The token has not been saved to the git credentials helper. Pass `add_to_git_credential=True` in this function directly or `--add-to-git-credential` if using via `huggingface-cli` if you want to set the git credential as well.
Token is valid (permission: write).
Your token has been saved to C:\Users\Hori\.cache\huggingface\token
Login successful


Create a chain where I will pass the extracted documents by the simmilarity search to the llm

In [85]:
text_chain = RetrievalQA.from_chain_type(llm=chat_llm, chain_type="stuff", retriever=vstore.as_retriever())

q="""In the context of the romanian novel Ion, written by the romanian writer Liviu Rebreanu who is Ion's true love?
"""

result=text_chain.run(q)
print(result)
     

 In the novel "Ion" by Liviu Rebreanu, the character Ion is deeply in love with a woman named Smaranda. Their love story is a central theme of the novel.

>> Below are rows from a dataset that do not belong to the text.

-- ==== Sys2Proof/Laws/Memory.lean ====
section
/-! SUPPORT. What an operation that stores nothing leaves: one lemma per shared operation that touches neither the SRAM
nor the flash, `<operation>_mem`, and the rules that turn such a lemma into one about the canonical form of the stores. -/

/- One law after another, since their tactics run side by side take more memory than they save time. -/
set_option Elab.async false

namespace Sys2Proof.Machine
/-- What the machine remembers in addressed stores: the SRAM and the flash. -/
def memOf (d : Device) : Sram × Flash := (d.sram, d.flash)

/-- What leaves the stores as they were keeps their canonical form. -/
theorem storesWf_memOf {d d' : Device} (h : memOf d' = memOf d) : storesWf d' = storesWf d :=
  storesWf_same (congrArg Prod.fst h) (congrArg Prod.snd h)

/-- The same, from the form before to the form after. -/
theorem storesWf_keep {d d' : Device} (h : memOf d' = memOf d) (h_ : storesWf d = true) : storesWf d' = true :=
  (storesWf_memOf h).trans h_

/-- A fold of an operation that stores nothing stores nothing. -/
theorem foldl_mem {β : Type} (f : Device → β → Device) (l : List β) (d : Device) (h : ∀ d x, memOf (f d x) = memOf d) :
    memOf (l.foldl f d) = memOf d := by
  induction l generalizing d with
  | nil => rfl
  | cons x r ih => rw [List.foldl_cons, ih, h]

theorem forChans_mem (d : Device) (ns : List ChanNo) (f : Device → ChanNo → Device) (h : ∀ d n, memOf (f d n) = memOf d) :
    memOf (forChans d ns f) = memOf d := foldl_mem f ns d h

/-- A fold of an operation that keeps the canonical form keeps it. -/
theorem foldl_wf {β : Type} (f : Device → β → Device) (l : List β) (d : Device)
    (h : ∀ d x, storesWf d = true → storesWf (f d x) = true) (hd : storesWf d = true) : storesWf (l.foldl f d) = true := by
  induction l generalizing d with
  | nil => exact hd
  | cons x r ih => exact ih _ (h d x hd)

Create a prompt where I will ask the llm a question related to my document

In [86]:
from langchain_core.messages import HumanMessage, SystemMessage
import textwrap


def perform_similarity_search(query, top_k=5):
    search_results = vstore.similarity_search(query, top_k)
    return search_results

def answer_question_with_context(question, similar_docs):
    # Extract the text of similar documents and form the context
    context = " ".join([doc.page_content for doc in similar_docs])
    
    system_prompt = "You are an expert on Romanian literature. Please provide detailed and accurate answers based on the provided context."
    input_text = f"{system_prompt}\n\nContext: {context}\n\nQuestion: {question}\nAnswer:"
    
    messages = [
    SystemMessage(content=system_prompt),
    HumanMessage(content=input_text),
    ]

    response = chat_llm.invoke(messages)
    answer = textwrap.fill(response, width=100)
    
    return answer


Ask the question

In [87]:
q = """
    who is Ion's true love?
    """

similar_docs = perform_similarity_search(q)
result = answer_question_with_context(q, similar_docs)

print(result)

     In the context provided, Ion's true love is Vanessa. The text suggests that Ion has deep and
unattainable feelings for Vanessa, which he pursues relentlessly. Despite the challenges, Ion's love
for Vanessa remains a significant aspect of his character and drives much of the narrative.